Bovendien, als ik in deze tijden iets hoor over ‘onze’ cultuur, dan gaat dat doorgaans niet over ‘mijn’ cultuur van solidariteit. Wat opnieuw de vraag oproept: wie is ‘ons’?
Overigens is het maar goed ook dat we in weerwil van onze tradities wat gewoontes overboord gooien. Hoe waren we anders ooit van slavernij, louter mannenkiesrecht en de galgenvelden verlost geraakt?
‘Kunnen we het niet over écht racisme hebben?’
Het venijn van racisme ligt onder de oppervlakte: wit privilege. Wit privilege is de term voor het ongevraagde voordeel dat elk wit persoon heeft door geen ‘andere’ huidskleur te hebben. Het voordeel van minder snel aangehouden te worden, het voordeel van sneller werk te krijgen, het voordeel van niet met argwaan bekeken te worden, enzovoort. Door de luxe van dat privilege is het enige racisme dat de meerderheid ziet dat van de schaamteloze schreeuwers die openlijk uitsluiten. Dat is schandalig, vinden we, maar het systematische racisme laten we ongemoeid. We durven zelfs te zeggen dat als we niet langer ons gezicht schminken, we zwarte mensen uitsluiten, of potsierlijker: worden witte mensen in de hoedanigheid van een knecht niet net zo goed geridiculiseerd? Die vergelijking gaat mank. Witte mannen hebben niet jarenlang dezelfde patronen van misprijzen, onderschatting en wantrouwen moeten ondergaan als zwarte mensen. Alleen de witte meerderheid heeft de luxe onderscheid te maken tussen echt en onecht racisme. Daarom is het goed geen verschil te maken tussen het bedoelde ‘echte racisme’ van ‘echte racisten’ en ‘het onbedoelde niet echte racisme’ van ‘niet-racisten’. Er is racistisch gedrag, er zijn racistische stereotyperingen, er zijn racistische systemen. Zolang we goede bedoelingen als excuus zien, verandert er niks.

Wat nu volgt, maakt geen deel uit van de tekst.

/-- A number with byte i replaced. -/
def putByte (n i : Nat) (b : Byte) : Nat := n % 2 ^ (8 * i) + b.toNat * 2 ^ (8 * i) + n / 2 ^ (8 * i + 8) * 2 ^ (8 * i + 8)
/-- The registers that stand at bytes of a unit's plane, each with its bytes' places and new values (R381; log 24, DESIGN CHOICE). -/
def cfgHits (unit : Nat) (cs : List (Nat × Byte)) : List (CfgReg × Nat × Byte) :=
  cs.filterMap fun c => (Config.cfgAt unit c.1).map fun x => (x.1, x.2, c.2)
/-- A register with the bytes that some of these give it. -/
def cfgWord (hits : List (CfgReg × Nat × Byte)) (r : CfgReg) (old : Nat) : Nat :=
  (hits.filter fun h => h.1 == r).foldl (fun n h => putByte n h.2.1 h.2.2) old
/-- Bytes of a unit's plane become active: each register among them is written once, with all its new bytes (R382). -/
def State.cfgApply (s : State) (unit : Nat) (cs : List (Nat × Byte)) : State :=
  let hits := cfgHits unit cs
  ((hits.map (·.1)).eraseDups).foldl (fun s r => s.cfgPut r (cfgWord hits r (s.cfgGet r))) s

/-! ### Messages (R381, R382) -/

/-- A unit that no message has addressed. -/
def CfgUnit.fresh (u : Nat) : CfgUnit := { unit := u, active := [], staged := [], gen := 0, result := 0, waiting := none }
/-- A unit of the plane. -/
def State.cfgUnit (s : State) (u : Nat) : CfgUnit := (s.pkg.units.find? fun x => x.unit == u).getD (CfgUnit.fresh u)
/-- A unit replaced. -/
def State.setCfgUnit (s : State) (x : CfgUnit) : State := s.setPkg { s.pkg with units := x :: s.pkg.units.filter fun y => y.unit != x.unit }
/-- The units that a unit address names: one, or every instance of its class. -/
def cfgUnits (u : Nat) : List Nat := bif u % 4096 == 0xfff then (List.range (Config.cfgInstances (u / 4096))).map fun i => u / 4096 * 4096 + i else [u]
/-- A byte of a unit's active plane: that of the register that stands there, as it reads now, else the one that the last commit left
(R381; log 24, DESIGN CHOICE). -/
def State.planeByte (s : State) (x : CfgUnit) (o : Nat) : Byte :=
  match Config.cfgAt x.unit o with
  | some (r, i) => BitVec.ofNat 8 (s.cfgGet r / 2 ^ (8 * i))
  | none => kget x.active o (Config.cfgByte x.unit o)
/-- The full staged plane. -/
def State.stagedPlane (s : State) (x : CfgUnit) : List Byte := (List.range (Config.cfgSize x.unit)).map fun o => kget x.staged o (s.planeByte x o)
/-- A stage entry's bytes: those that differ from the active plane (R381). -/
def State.stageBytes (s : State) (off : Nat) (bs : List Byte) (x : CfgUnit) : CfgUnit :=
  { x with staged := (List.range bs.length).foldl (fun l i =>
      bif bs.getD i 0 == s.planeByte x (off + i) then kdel l (off + i) else kset l (off + i) (bs.getD i 0)) x.staged }

/-- CONFIG_STAGE: an entry of 1 to 256 bytes; any other is refused (R381), as is every message while the controller is held in reset (R389). -/
def execConfigStage (_gen : BitVec 16) (unit off : Nat) (bs : List Byte) (s : State) : Out :=
  .next (bif s.inReset Config.cfgController || bs.isEmpty || decide (256 < bs.length) then s
    else (cfgUnits unit).foldl (fun s u => s.setCfgUnit (s.stageBytes off bs (s.cfgUnit u))) s)

/-- A unit holds staged changes: bytes of its plane, or an image (R382, R386). -/
def State.unitStaged (s : State) (x : CfgUnit) : Bool := !x.staged.isEmpty || s.pkg.staged.any fun i => i.unit == x.unit
/-- The staged images of some units are dropped. -/
def State.dropImages (s : State) (of_ : Nat → Bool) : State := s.setPkg { s.pkg with staged := s.pkg.staged.filter fun i => !of_ i.unit }
/-- What a commit message does to a unit that holds staged changes: with the expected CRC it waits for its idle point; otherwise it rolls back, a staged
image with its plane (R382, R386). -/
def State.commitUnit (gen : BitVec 16) (crc : Word32) (s : State) (x : CfgUnit) : State :=
  bif !s.unitStaged x then s
  else bif Config.crc32c (s.stagedPlane x) == crc then s.setCfgUnit { x with waiting := some (gen, crc, s.tstamp) }
  else (s.setCfgUnit { x with staged := [], result := 2 }).dropImages (· == x.unit)
/-- CONFIG_COMMIT: each unit of the class that holds staged changes (R382). -/
def execConfigCommit (gen : BitVec 16) (cls : BitVec 4) (crc : Word32) (s : State) : Out :=
  .next (bif s.inReset Config.cfgController then s
    else (s.pkg.units.filter fun x => x.unit / 4096 == cls.toNat).foldl (State.commitUnit gen crc) s)
/-- CONFIG_ABORT: every staged plane returns to its active plane, and the staged images go (R382, R386). -/
def execConfigAbort (_gen : BitVec 16) (s : State) : Out :=
  .next (bif s.inReset Config.cfgController then s
    else (s.setPkg { s.pkg with units := s.pkg.units.map fun x => { x with staged := [], waiting := none } }).dropImages fun _ => true)
/-- CONFIG_INVALIDATE: tlbi on the named core (R118, R383). -/
def execConfigInvalidate (core : Nat) (va : Option Word64) (s : State) : Out :=
  .next (bif core == s.corenum.toNat && !s.inReset Config.cfgController then s.flushStore.invalidate va else s)

/-- A near-bank command of this core, or of a saved step, runs on rows that a unit serves (R383). -/
def State.nbBusy (s : State) (u : Nat) : Bool :=
  s.nbAccepted.any fun c => c.running && Config.cfgServes u c.row
/-- The idle point of a unit: for this core's own, between steps; for a near-bank unit or a base die, while no near-bank command runs there (R383). Of
any other the event says that it has come. -/
def State.unitIdle (s : State) (u : Nat) : Bool := (!(u == Config.cfgCore) || (!s.stepOn && decide (s.core.trap.noStep = .no))) && !s.nbBusy u
/-- A staged image commits with its unit, and its measurement takes the place of the unit's (R386). -/
def State.commitImage (s : State) (u : Nat) : State :=
  match s.pkg.staged.find? fun i => i.unit == u with
  | some i => s.setPkg { s.pkg with
      staged := s.pkg.staged.filter fun j => j.unit != u, images := i :: s.pkg.images.filter fun j => j.unit != u
      measure := (u, Config.sha256 i.bytes) :: s.pkg.measure.filter fun m => m.1 != u }
  | none => s
/-- A commit has waited 10 ms (R383). -/
def State.commitLate (s : State) (x : CfgUnit) : Bool := match x.waiting with | some (_, _, t) => decide (t + 10000000 ≤ s.tstamp) | none => false
/-- A commit that has waited 10 ms is reported, with the staged plane kept (R383). -/
def State.commitTimeout (s : State) (x : CfgUnit) : State := bif s.commitLate x then s.setCfgUnit { x with result := 3, waiting := none } else s
/-- Every commit that has waited 10 ms is reported (R383). -/
def State.commitsLate (s : State) : State := bif s.pkg.units.any s.commitLate then s.pkg.units.foldl State.commitTimeout s else s
/-- UNIT_COMMIT: at the idle point after its commit message the staged plane becomes active, and a staged image with it (R382, R383, R386). -/
def execUnitCommit (unit : Nat) (s : State) : Out :=
  let x := s.cfgUnit unit
  .next (match x.waiting with
    | some (gen, _, _) =>
      bif s.commitLate x || !s.unitIdle unit then s
      else
        let y := { x with active := x.staged.foldl (fun l c => kset l c.1 c.2) x.active, staged := [], gen := gen, result := 1, waiting := none }
        ((s.commitImage unit).setCfgUnit y).cfgApply unit x.staged
    | none => s)
/-- UNIT_COMMIT_TIMEOUT: after 10 ms, with the staged plane kept (R383). -/
def execUnitCommitTimeout (unit : Nat) (s : State) : Out :=
  .next (s.commitTimeout (s.cfgUnit unit))

end Sys2Proof.Machine
end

‘Waarom zouden we de wil van de minderheid moeten uitvoeren?’
Racisme is niet voor niets strafbaar, het is een aantasting van de grondrechten van mensen. Zolang er twijfel is, neem je in het geval van grondrechten het zekere voor het onzekere.
Daarbij: wit privilege betekent ook dat witte mensen bepalen hoe het racismedebat verloopt. Hebben ze er genoeg van? Dan stopt het. Vinden ze het weer eventjes belangrijk? Dan gaat het door. Vinden ze het niet erg genoeg, zoals Zwarte Piet? Dan is het geen racisme. In dat opzicht is het racismedebat een catch 22. Wordt het serieus genomen, dan is dat dankzij de witte meerderheid, wordt het niet serieus genomen, dan bestaat het niet. En ja, ik realiseer me dat ik – as we speak – mijn privilege gebruik en dat ik daar voorzichtig mee moet zijn.
‘We verpesten een kinderfeest!’
Ten eerste: welnee, kinderen willen cadeautjes, snoep, magie. Ze willen niet dat andere kinderen zich buitengesloten voelen. En als je ze op de mouw hebt kunnen spelden dat Zwarte Piet door de schoorsteen komt, dan is een plotwending over zijn uiterlijk niet het grootste probleem. Toen ik voor het eerst de Amerikaanse Pino zag – geel in plaats van blauw – dacht ik: wat een rare Pino. Daarna viel het me niet meer op.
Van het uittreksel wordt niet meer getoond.